TASK MATERIAL:

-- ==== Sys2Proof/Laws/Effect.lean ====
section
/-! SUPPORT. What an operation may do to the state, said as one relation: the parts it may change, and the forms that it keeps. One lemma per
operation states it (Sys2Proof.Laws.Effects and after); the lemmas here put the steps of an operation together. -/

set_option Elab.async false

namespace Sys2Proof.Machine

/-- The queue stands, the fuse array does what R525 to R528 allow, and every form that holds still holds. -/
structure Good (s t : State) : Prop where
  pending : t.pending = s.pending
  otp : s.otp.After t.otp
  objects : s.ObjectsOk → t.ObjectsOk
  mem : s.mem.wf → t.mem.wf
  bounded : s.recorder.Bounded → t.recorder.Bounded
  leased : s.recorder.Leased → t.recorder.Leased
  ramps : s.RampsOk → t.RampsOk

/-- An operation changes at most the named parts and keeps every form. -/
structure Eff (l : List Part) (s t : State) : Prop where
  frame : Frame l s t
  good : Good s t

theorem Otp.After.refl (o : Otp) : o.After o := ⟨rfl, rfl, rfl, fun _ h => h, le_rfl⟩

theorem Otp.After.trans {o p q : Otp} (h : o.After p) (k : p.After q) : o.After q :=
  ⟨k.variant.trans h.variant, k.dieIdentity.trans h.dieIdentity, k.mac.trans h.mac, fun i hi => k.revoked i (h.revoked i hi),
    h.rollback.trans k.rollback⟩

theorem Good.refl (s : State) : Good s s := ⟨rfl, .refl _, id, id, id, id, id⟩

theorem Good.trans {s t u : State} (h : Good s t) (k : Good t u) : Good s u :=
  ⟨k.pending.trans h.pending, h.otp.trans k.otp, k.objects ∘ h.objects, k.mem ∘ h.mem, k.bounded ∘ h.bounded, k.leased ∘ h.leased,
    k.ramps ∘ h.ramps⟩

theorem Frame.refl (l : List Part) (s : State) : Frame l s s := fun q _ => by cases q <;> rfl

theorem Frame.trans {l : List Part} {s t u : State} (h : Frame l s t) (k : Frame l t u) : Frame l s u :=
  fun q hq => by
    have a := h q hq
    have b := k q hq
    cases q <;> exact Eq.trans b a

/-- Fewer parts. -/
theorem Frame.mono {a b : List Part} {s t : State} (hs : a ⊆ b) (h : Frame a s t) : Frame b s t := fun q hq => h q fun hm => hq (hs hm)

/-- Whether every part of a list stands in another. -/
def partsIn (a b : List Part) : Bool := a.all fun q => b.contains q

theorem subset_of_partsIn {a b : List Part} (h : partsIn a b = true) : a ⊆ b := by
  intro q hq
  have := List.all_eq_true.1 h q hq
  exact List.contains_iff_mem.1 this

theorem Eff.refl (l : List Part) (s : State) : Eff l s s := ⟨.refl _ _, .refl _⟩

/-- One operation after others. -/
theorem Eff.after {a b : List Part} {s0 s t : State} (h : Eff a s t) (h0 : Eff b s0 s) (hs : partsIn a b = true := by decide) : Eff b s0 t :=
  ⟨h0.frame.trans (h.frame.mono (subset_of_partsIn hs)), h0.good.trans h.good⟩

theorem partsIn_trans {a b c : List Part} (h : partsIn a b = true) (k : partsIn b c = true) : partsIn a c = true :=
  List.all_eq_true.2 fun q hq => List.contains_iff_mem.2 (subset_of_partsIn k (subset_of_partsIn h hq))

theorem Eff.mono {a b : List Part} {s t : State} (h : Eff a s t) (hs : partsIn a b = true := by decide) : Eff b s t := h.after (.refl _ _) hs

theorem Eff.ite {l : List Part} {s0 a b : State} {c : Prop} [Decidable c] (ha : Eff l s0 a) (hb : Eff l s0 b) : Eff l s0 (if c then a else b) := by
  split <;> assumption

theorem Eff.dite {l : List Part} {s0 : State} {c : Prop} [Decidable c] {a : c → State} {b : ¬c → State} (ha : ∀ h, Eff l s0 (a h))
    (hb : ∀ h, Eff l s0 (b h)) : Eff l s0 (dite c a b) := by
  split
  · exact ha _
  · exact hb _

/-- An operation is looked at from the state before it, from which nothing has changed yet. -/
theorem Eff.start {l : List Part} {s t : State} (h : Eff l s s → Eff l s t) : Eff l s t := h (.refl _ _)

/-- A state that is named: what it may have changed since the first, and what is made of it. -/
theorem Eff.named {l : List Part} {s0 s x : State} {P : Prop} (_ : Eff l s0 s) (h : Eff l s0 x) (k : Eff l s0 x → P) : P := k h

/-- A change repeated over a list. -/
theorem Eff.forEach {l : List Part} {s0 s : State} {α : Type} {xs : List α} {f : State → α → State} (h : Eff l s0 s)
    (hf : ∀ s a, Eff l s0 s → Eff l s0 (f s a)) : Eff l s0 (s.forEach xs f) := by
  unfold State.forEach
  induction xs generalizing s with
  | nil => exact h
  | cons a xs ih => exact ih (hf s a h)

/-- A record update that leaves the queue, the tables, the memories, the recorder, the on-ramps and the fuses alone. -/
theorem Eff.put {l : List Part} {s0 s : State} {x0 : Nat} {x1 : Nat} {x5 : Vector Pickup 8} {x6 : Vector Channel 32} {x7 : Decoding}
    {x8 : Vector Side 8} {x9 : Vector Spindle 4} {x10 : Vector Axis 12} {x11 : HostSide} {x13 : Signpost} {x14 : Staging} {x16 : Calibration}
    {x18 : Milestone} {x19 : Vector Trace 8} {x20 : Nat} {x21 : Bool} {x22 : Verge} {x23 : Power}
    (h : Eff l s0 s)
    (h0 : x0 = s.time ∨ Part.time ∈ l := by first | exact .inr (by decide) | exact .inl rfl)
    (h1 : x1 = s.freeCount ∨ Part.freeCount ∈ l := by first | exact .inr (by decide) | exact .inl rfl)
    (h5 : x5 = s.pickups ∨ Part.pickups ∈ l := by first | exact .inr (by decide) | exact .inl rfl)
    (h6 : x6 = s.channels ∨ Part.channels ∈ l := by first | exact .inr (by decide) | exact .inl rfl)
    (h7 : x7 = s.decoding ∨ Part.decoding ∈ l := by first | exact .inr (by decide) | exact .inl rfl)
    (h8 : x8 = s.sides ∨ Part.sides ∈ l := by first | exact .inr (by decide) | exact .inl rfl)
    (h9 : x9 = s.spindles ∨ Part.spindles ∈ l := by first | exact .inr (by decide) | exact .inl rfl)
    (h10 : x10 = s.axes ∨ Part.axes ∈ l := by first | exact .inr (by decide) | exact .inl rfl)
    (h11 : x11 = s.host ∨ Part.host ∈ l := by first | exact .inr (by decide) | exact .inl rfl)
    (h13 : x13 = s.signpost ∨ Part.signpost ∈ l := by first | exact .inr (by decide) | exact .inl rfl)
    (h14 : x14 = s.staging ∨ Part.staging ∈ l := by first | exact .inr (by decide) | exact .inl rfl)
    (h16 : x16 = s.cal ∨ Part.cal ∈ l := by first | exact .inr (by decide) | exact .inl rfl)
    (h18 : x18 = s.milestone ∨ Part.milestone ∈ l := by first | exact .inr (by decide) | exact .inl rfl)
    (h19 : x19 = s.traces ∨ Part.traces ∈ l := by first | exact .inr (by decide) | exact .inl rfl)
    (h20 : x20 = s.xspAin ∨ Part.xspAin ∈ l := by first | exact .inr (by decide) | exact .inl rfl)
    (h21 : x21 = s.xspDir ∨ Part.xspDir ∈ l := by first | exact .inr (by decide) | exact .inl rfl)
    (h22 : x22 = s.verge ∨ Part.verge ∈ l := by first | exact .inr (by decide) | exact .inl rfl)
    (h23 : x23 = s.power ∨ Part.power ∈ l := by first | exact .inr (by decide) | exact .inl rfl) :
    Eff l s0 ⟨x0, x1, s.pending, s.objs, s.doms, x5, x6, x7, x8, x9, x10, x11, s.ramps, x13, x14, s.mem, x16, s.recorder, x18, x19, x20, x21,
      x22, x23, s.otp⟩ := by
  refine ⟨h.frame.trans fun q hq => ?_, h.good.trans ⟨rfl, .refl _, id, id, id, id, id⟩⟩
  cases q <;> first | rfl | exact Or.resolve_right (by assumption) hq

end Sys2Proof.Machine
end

* * *

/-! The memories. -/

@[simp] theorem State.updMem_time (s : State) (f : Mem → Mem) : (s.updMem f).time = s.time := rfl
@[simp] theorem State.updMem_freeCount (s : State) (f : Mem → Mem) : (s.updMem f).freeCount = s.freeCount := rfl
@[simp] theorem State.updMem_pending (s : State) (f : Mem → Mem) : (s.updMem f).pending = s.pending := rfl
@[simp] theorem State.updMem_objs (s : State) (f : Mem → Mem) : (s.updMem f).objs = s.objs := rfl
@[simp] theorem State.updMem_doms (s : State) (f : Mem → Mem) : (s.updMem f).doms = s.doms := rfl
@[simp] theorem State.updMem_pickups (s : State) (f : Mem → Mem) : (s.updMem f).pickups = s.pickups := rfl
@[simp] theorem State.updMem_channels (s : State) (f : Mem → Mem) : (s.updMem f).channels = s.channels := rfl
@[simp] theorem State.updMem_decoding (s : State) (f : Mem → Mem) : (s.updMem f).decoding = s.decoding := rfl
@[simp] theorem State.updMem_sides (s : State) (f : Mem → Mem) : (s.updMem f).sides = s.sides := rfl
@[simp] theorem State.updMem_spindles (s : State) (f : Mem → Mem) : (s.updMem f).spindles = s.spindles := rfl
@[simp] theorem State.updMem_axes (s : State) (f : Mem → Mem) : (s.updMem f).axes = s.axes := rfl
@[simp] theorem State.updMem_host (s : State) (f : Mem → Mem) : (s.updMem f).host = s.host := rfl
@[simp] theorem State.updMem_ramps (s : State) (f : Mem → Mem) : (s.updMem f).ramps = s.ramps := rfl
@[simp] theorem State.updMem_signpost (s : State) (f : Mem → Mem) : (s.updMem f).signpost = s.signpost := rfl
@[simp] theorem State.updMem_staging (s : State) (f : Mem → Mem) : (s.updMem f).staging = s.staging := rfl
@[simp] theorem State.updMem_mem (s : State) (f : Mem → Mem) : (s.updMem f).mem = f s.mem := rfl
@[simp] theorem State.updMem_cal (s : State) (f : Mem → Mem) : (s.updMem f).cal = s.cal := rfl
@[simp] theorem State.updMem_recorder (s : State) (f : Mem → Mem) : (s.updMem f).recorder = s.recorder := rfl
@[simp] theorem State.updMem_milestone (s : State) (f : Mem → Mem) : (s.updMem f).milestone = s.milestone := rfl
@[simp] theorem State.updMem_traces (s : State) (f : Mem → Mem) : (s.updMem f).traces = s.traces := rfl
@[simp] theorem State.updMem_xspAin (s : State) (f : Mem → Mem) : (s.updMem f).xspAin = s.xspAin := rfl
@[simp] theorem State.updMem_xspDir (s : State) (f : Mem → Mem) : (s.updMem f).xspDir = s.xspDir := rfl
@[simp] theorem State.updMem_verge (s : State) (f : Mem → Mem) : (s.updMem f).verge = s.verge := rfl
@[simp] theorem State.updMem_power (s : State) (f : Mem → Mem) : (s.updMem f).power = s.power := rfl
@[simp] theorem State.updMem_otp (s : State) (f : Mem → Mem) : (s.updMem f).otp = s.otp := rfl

---

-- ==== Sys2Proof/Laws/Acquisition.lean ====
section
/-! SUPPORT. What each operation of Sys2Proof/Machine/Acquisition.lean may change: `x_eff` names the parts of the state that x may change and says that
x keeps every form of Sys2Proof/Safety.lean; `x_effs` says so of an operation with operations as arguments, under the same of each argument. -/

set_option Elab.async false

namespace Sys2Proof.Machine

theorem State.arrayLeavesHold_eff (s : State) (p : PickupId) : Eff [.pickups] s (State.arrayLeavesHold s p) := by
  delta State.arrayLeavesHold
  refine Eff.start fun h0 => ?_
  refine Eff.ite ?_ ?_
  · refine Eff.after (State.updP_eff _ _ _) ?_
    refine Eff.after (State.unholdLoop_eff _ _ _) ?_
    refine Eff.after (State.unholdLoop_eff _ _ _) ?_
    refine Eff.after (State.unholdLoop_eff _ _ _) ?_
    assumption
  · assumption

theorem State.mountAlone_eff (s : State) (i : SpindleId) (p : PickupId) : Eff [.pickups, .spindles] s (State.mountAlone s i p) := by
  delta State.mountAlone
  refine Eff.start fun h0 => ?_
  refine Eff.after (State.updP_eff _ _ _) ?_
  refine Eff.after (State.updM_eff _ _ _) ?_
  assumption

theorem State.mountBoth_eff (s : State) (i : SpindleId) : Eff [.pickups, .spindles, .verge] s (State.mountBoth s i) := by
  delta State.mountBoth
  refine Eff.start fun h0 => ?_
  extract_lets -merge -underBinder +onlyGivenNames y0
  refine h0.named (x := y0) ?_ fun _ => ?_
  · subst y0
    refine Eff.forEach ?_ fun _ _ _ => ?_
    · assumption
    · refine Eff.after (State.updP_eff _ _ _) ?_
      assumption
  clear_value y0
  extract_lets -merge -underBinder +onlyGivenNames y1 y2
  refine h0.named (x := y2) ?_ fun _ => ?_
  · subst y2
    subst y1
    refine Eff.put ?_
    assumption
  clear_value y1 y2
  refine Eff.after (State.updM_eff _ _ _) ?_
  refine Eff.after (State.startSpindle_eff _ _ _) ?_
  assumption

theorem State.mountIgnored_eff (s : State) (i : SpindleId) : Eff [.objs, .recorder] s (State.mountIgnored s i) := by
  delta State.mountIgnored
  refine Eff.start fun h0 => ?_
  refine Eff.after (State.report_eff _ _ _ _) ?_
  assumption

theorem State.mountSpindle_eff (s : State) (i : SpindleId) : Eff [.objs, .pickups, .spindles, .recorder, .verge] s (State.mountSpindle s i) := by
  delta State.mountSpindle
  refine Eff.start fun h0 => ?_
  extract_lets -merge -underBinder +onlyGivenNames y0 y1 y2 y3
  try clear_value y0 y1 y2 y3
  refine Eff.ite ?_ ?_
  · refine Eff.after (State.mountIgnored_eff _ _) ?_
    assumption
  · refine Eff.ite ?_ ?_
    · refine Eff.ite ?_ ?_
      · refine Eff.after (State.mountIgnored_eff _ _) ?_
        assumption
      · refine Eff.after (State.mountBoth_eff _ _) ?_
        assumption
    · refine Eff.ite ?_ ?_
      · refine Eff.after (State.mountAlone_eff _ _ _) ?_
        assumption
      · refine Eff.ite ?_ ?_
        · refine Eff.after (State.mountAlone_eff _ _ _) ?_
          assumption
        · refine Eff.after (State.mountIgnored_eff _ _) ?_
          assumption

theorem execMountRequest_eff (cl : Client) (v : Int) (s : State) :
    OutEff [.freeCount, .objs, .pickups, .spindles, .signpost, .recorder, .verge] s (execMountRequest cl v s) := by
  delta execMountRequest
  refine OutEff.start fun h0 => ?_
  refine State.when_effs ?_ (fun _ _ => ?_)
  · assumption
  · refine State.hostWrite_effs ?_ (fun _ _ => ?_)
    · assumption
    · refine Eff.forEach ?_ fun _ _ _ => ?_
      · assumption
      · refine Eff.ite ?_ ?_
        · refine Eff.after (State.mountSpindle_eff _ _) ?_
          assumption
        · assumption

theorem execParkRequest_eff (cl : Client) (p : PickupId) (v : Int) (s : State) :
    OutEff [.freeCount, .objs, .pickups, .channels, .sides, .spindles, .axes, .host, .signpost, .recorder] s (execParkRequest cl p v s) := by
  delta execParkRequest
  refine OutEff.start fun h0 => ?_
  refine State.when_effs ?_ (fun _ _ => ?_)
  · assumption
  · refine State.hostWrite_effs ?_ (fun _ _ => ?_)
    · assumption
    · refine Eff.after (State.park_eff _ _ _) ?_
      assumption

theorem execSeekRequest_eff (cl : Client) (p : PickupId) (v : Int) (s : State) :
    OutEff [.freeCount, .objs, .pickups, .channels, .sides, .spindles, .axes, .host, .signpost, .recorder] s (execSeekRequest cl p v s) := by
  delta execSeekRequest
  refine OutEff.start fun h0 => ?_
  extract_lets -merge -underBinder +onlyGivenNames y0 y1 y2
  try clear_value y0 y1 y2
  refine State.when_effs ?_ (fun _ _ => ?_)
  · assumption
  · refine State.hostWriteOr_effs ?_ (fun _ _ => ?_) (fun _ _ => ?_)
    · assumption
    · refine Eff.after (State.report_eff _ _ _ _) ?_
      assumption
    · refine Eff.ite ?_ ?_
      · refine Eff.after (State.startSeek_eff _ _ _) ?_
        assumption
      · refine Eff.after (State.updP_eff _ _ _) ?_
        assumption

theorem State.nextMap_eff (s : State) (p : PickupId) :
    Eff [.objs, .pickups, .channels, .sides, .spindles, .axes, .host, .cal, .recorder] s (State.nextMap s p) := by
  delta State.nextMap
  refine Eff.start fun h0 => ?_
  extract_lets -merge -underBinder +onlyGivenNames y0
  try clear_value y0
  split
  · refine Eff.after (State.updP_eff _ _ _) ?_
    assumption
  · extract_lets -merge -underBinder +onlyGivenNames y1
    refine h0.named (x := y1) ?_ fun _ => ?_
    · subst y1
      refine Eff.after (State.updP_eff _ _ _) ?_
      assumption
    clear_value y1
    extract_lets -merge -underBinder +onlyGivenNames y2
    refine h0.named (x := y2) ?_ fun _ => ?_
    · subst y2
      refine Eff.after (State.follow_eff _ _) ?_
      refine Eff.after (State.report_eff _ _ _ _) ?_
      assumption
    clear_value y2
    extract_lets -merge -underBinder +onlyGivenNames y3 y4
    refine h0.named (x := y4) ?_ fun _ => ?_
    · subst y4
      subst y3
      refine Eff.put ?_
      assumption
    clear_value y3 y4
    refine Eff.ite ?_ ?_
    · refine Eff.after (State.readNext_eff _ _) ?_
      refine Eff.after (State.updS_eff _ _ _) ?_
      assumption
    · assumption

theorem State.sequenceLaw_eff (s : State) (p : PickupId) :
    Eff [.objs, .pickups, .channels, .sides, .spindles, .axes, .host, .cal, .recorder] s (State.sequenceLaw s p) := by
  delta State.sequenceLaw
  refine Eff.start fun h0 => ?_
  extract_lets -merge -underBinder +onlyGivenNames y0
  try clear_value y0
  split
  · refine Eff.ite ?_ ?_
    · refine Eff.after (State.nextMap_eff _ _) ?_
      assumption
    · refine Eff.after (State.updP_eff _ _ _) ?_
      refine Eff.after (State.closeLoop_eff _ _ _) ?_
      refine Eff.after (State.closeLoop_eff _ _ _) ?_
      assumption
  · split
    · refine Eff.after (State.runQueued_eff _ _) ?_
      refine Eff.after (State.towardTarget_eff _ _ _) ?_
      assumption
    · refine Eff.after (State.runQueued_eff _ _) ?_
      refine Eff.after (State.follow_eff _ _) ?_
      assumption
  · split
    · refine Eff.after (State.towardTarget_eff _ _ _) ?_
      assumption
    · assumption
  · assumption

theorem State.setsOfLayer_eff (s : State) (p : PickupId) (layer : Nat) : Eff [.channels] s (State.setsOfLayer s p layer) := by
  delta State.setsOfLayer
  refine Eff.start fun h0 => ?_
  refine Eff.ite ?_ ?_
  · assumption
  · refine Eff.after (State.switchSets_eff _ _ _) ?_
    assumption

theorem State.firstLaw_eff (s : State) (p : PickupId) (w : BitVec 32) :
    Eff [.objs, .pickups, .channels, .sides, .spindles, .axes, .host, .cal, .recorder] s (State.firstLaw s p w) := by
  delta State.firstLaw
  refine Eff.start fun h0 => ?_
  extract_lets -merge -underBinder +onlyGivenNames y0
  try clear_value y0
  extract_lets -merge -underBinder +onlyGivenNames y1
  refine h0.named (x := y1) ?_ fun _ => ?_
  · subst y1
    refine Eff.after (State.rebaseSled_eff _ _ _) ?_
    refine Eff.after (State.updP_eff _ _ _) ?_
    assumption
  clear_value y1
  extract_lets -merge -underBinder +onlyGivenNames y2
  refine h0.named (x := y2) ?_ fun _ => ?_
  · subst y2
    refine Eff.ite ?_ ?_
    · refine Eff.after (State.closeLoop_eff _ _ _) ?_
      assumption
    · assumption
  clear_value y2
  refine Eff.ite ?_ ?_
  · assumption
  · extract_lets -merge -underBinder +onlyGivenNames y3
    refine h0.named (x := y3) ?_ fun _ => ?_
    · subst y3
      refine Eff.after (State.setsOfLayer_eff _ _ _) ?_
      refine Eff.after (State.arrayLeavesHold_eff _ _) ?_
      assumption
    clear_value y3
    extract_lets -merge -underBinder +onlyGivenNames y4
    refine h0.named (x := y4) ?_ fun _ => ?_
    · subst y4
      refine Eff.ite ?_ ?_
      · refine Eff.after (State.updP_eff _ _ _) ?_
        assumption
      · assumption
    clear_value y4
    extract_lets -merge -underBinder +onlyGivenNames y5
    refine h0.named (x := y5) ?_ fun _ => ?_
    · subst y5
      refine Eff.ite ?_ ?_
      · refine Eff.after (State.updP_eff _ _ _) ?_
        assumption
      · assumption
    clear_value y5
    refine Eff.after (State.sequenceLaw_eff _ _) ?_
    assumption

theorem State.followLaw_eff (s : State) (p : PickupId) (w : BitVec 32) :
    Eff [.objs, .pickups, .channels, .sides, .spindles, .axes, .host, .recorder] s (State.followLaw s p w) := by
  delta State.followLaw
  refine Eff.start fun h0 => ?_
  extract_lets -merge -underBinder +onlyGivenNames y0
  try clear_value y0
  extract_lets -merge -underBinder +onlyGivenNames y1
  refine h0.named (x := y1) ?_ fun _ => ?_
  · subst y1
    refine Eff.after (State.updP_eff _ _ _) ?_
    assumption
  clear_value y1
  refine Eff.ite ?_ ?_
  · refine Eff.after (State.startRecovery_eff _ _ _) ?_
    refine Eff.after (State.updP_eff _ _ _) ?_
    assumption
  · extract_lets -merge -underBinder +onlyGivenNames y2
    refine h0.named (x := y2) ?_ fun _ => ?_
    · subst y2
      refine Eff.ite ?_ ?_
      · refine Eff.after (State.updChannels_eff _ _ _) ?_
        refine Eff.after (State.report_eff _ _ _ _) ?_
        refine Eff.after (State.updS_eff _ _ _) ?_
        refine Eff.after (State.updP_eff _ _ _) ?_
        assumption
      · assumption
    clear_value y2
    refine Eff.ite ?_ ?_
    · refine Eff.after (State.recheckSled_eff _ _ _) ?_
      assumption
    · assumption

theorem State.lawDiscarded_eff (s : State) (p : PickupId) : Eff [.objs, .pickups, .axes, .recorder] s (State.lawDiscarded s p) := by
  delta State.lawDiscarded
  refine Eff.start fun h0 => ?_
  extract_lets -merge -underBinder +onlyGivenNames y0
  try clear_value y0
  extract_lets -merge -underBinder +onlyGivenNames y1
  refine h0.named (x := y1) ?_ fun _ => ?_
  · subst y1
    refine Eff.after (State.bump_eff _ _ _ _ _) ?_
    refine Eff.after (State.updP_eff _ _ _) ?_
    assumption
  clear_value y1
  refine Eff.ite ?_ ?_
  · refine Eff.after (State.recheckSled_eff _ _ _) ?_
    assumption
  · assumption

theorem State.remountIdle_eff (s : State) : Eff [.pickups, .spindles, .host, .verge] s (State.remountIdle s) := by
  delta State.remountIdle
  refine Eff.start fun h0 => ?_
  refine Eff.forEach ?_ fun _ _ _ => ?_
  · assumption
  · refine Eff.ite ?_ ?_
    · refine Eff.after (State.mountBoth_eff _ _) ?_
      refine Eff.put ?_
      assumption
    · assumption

EXERCISE DIRECTIONS: When you reach the line with "cases q <;> exact Eq.trans b a" in the records above, start writing out lines exactly, and stop once the line with "def partsIn (a" has been written; include nothing else.

TASK RESPONSE:
    cases q <;> exact Eq.trans b a

/-- Fewer parts. -/
theorem Frame.mono {a b : List Part} {s t : State} (hs : a ⊆ b) (h : Frame a s t) : Frame b s t := fun q hq => h q fun hm => hq (hs hm)

/-- Whether every part of a list stands in another. -/
def partsIn (a b : List Part) : Bool := a.all fun q => b.contains q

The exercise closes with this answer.